Trustees on the hook
Beyond the purported effects on companies and individual shareholders, Burgess reveals members of SMSFs are more likely to notice an impact as they often use franking credits as an income strategy and substantial source of revenue.
“Franking credits are very attractive to superannuation members and in particular self-managed superannuation fund members in the pension phase who are not paying any tax. It’s a very important source of income in retirement and it’s very effective for superannuation funds because they only pay a maximum tax rate of 15 per cent,” he explains.
“And if they’ve got members in the pension phase, they’re not paying any tax. So the refund of franking credits enables funds to firstly reduce their tax if they were paying tax, and if they’re not paying any tax, to bolster the income retirement of members.”
To support this view he cited a University of Adelaide study performed in conjunction with the SMSF Association earlier this year that showed SMSF members in the pension phase exhibit a strong inclination towards investing heavily in Australian equities. He suggests SMSF members may need to re-evaluate their investment strategies if Schedule 5 is implemented as it currently stands if the benefit of receiving franking credits plays a part in their Australian equities bias.
“To the extent these SMSF members have investments in small to medium-sized private companies, they may need to begin to reassess what impact this amendment could potentially have on the income that the fund will receive, particularly for those funds that have members in the pension phase,” he advises.
“Funds may hold in their portfolio some small to medium-sized private companies, which don’t have a track record of paying regular dividends and are reinvesting to grow. These types of investments are going to potentially become riskier with the implementation of these amendments.
“So there may need to be some assessment made on what is the likely impact on the fund’s income and we believe that’s another unintended consequence. We don’t think these amendments should be discriminating against those types of companies.”
Worth the risk?
Some have questioned whether the measure is worth the potential pitfalls as Senate forward estimates reveal the government is likely to generate $10 million a year from the initiative.
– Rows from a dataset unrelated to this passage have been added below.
-- ==== Sys2Proof/Machine/Timers.lean ====
section
/-! DEFINITION. The timers of the Restore Engine and the Hold Pool: next probe time, boot window close, busy poll time,
hold expiry (R43, R44, R130, R131, R152). -/

namespace Sys2Proof.Machine

/-- NEXT_PROBE_TIME: the clock reaches the next probe time of a node in AWAIT_BOOT or MISSING whose step is WAITING; the probe
becomes READY (R43, R44). -/
def nextProbeTime (node : Nat) (s : State) : Option State :=
  match s.runtime node with
  | some r =>
    match r.nextProbe with
    | some due =>
      if (r.state = .awaitBoot ∨ r.state = .missing) ∧ r.step = .waiting ∧ reached s.now due then
        some (offerKind node .probe s)
      else none
    | none => none
  | none => none

/-- BOOT_WINDOW_CLOSE: the clock reaches close; the node enters MISSING, and a probe in flight is kept (R43). -/
def bootWindowClose (node : Nat) (s : State) : Option State :=
  match s.runtime node with
  | some r =>
    match r.window with
    | some (_, closes) =>
      if r.state = .awaitBoot ∧ reached s.now closes then some (enterMissing node s) else none
    | none => none
  | none => none

/-- BUSY_POLL_TIME: the busy poll time becomes absent and a BUSY POLL step becomes READY (R152). -/
def busyPollTime (node : Nat) (s : State) : Option State :=
  match s.runtime node with
  | some r =>
    match r.session with
    | some x =>
      match x.pollTime with
      | some due =>
        if r.step = .waiting ∧ reached s.now due then
          some (offerKind node .busyPoll (s.mapSession node (fun x => { x with pollTime := none })))
        else none
      | none => none
    | none => none
  | none => none

/-- HOLD_EXPIRY: an entry whose release transaction is not in flight reaches its expiry time (R130). -/
def holdExpiry (node place : Nat) (s : State) : Option State :=
  match (s.queue node)[place]? with
  | some e => if e.expired s.now = true ∧ e.inFlight = false then some (expireEntry node place e s) else none
  | none => none

/-! ### The commands -/

def execNextProbeTime (node : Nat) (s : State) : Host.Outcome State Fault Refusal := happens (nextProbeTime node s) s
def execBootWindowClose (node : Nat) (s : State) : Host.Outcome State Fault Refusal :=
  happens (bootWindowClose node s) s
def execBusyPollTime (node : Nat) (s : State) : Host.Outcome State Fault Refusal := happens (busyPollTime node s) s
def execHoldExpiry (node place : Nat) (s : State) : Host.Outcome State Fault Refusal :=
  happens (holdExpiry node place s) s

end Sys2Proof.Machine
end

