-- ==== Sys2Proof/Certificates/Slice0/Obligations.lean ====
section
/-! DEFINITION. The statements for the provers. Each docstring names the rules of spec/ it formalises, or the log entry of the
choice it states. -/

open Sys2Proof Sys2Proof.Machine

/-! ### Steps, reset and sound states -/

/-- One step takes the command at the front of the queue and runs it with the queue's rest. On an empty queue a step is one
millisecond of the clock and nothing else (R17: the clock advances by 1 each millisecond; that an empty queue stands for one
millisecond is the model's choice, log entry 2). -/
def Obligations.StepRunsFrontCommandOrIdles : Prop :=
  (∀ (c : Instr) (rest : List Instr) (s : State),
      s.pending = c :: rest → step s = exec c { s with pending := rest })
    ∧ ∀ s : State, s.pending = [] → step s = .next { s with gap := { s.gap with clock := s.gap.clock + 1 } }

/-- What reset leaves in every block, for a part whose nonvolatile areas were never written (that they were not is the model's
choice, log entry 3): R10, R17, R22, R34, R63, R79, R80, R109, R126, R148, R180, R181, R187, R191 to R195. -/
def Obligations.ResetLeavesEveryBlockAtStart : Prop :=
  let s := State.reset
  s.gap.clock = 0 ∧ s.gap.lastD = 0 ∧ s.gap.gapSet = [] ∧ s.gap.aged = false ∧ s.trunk.rx = .hunting
    ∧ s.trunk.ingress = [] ∧ s.egressFree = 24 ∧ s.trunk.reportLost = 0 ∧ s.trunk.ingressDrop = 0
    ∧ s.shadow.missCount = 0 ∧ s.responder.mode = .depot ∧ s.responder.edit = s.tables ∧ s.tables = Tables.empty
    ∧ s.responder.mask = 0 ∧ s.responder.identity = none
    ∧ (∀ f : Flag, s.flagSet f = true ↔ f = .tablesInvalid ∨ f = .directoryInvalid)
    ∧ (∀ a, s.nodeState a = .unconfigured ∧ s.queue a = [] ∧ s.replayList a = [] ∧ s.reserve a = none)
    ∧ (∀ i, s.slot i = none ∧ s.place i = none) ∧ s.holdFree = 128 ∧ s.restore.waiting = []
    ∧ (∀ b, b < 4 → s.restore.buffers[b]? = some .free)
    ∧ s.segment.line = .free ∧ s.passLength = 0 ∧ s.segment.runCount = 0 ∧ s.segment.lastEntrance = 0
    ∧ s.segment.lastInfo = 0 ∧ s.segment.restartPending = false ∧ s.store.staged = none ∧ s.store.retained = none
    ∧ s.storeBusy = false ∧ s.store.saved = false

/-- The state right after reset is sound in every way the invariants below state. -/
def Obligations.ResetStateIsSound : Prop :=
  State.reset.BlocksSound ∧ State.reset.IngressSound ∧ State.reset.PassesSound ∧ State.reset.ReservesSound
    ∧ State.reset.RuntimesSound ∧ State.reset.GapSetSound ∧ State.reset.HoldSound ∧ State.reset.ShadowSound
    ∧ State.reset.TransfersSound

/-- Every step keeps the block array in its one canonical form (R165; the form is the model's, log entry 7), ingress at no more
than 16 frames (R180), and the pass queue at no more than 32 entries, the one in flight counted (R68). -/
def Obligations.StepKeepsBlockArrayIngressAndPassQueueSound : Prop :=
  ∀ s t : State, step s = .next t →
    (s.BlocksSound → t.BlocksSound) ∧ (s.IngressSound → t.IngressSound) ∧ (s.PassesSound → t.PassesSound)

/-- Every step leaves the hold queues sound: each within its node's hold cap, at most 128 entries in use, and the queue of a node
in ONLINE, FAILED, ISOLATED or UNCONFIGURED empty (R126, R127, R141). It leaves the shadow slots sound: the active tables pass
the tests of a switch, each replay order list holds each valid slot of its node once and no other, a valid slot lies in its
node's range at its relative number, and a slot is pending only while its node is not ONLINE (R109 to R111, R117, R188). -/
def Obligations.StepKeepsHoldAndShadowSound : Prop :=
  ∀ s t : State, step s = .next t → (s.HoldSound → t.HoldSound) ∧ (s.ShadowSound → t.ShadowSound)

/-- Every step leaves exactly the configured nodes with a reserve record whose estimate is at most the holdup (R24, R33, R34) and
with a runtime record (R38, R59, R60), and no address twice in the gap set (R23). -/
def Obligations.StepKeepsNodeRecordsAndGapSet : Prop :=
  ∀ s t : State, step s = .next t →
    (s.ReservesSound → t.ReservesSound) ∧ (s.RuntimesSound → t.RuntimesSound) ∧ (s.GapSetSound → t.GapSetSound)

/-- Every step leaves the transfers sound: exactly the nodes in IMAGE hold a session; the four block buffers, the waiting list, the
sessions and the pending reads name one another; and every readers count is the number of sessions that name its entry (R39,
R144, R145, R148, R149, R159, R163, R169, R178). -/
def Obligations.StepKeepsTransfersSound : Prop :=
  ∀ s t : State, s.TransfersSound → step s = .next t → t.TransfersSound

/-! ### What only some commands change -/

/-- A written identity keeps its value under every command but POWER_ON and RESET (R192), and a set flag stays set under every
command but these and CLEAR FLAGS (00_scope.md, Terms, flag; R193). The active tables and the mode change at SET MODE and at the
two resets only, and the edit copy at these and the six table writes only (R187, R189, R191). No command but the two resets
changes the millisecond clock or the sampled straps, and none but these and BLOCK_PROGRAM_END changes the nonvolatile block
array (R17, R165; 00_scope.md). -/
def Obligations.KeptStateChangesOnlyWhereNamed : Prop :=
  ∀ (c : Instr) (s t : State), isReset c = false → exec c s = .next t →
    (∀ x, s.responder.identity = some x → t.responder.identity = some x)
      ∧ (c ≠ .clearFlags → ∀ f : Flag, s.flagSet f = true → t.flagSet f = true)
      ∧ (c ≠ .setMode →
          t.tables = s.tables ∧ t.responder.mode = s.responder.mode
            ∧ (c ≠ .writeRule → c ≠ .writeDefault → c ≠ .writeSet → c ≠ .writeNode → c ≠ .writeConfigRecord →
                c ≠ .writeParameters → t.responder.edit = s.responder.edit))
      ∧ t.gap.clock = s.gap.clock ∧ t.straps = s.straps
      ∧ ((∀ b, c ≠ .blockProgramEnd b) → t.store.blocks = s.store.blocks)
“It’s interesting the measure kind of goes under the radar because it’s only got a $10 million forward estimate per revenue generator. So it feels like it’s a non-issue. It doesn’t feel like much versus Schedule 4, which was put forward as part of the budget process in October last year at $550 million,” Hamilton reveals.
Drenth too questions the merit of implementing a measure that extends far beyond the intended resolution of the original issue and believes the risks outweigh the benefits.
“There’s nothing inherently bad about paying your dividends out and franking credits to shareholders. I would say you should be able manage your capital however you desire. You should be able to capital raise and you should be able to borrow,” he notes.
“There’s a feeling policymakers have had for the last 30 years where they recognise there’s a flow through from the companies to the individual shareholders, but they don’t want too much to flow through.
“So if that’s seen as a mischief, then that mischief is still there. I would argue it’s not a mischief at all. Is $10 million a year really worth upending the capital markets in this way? I wouldn’t think so.
“Schedule 5 should really be abandoned altogether. For $10 million a year, it doesn’t seem worth it to create all of this uncertainty.”
Currently the exact form of the measure remains uncertain and its fate in parliament is yet to be determined. No doubt the eyes of the financial services industry will be keenly observing this process, eager to see how the process plays out.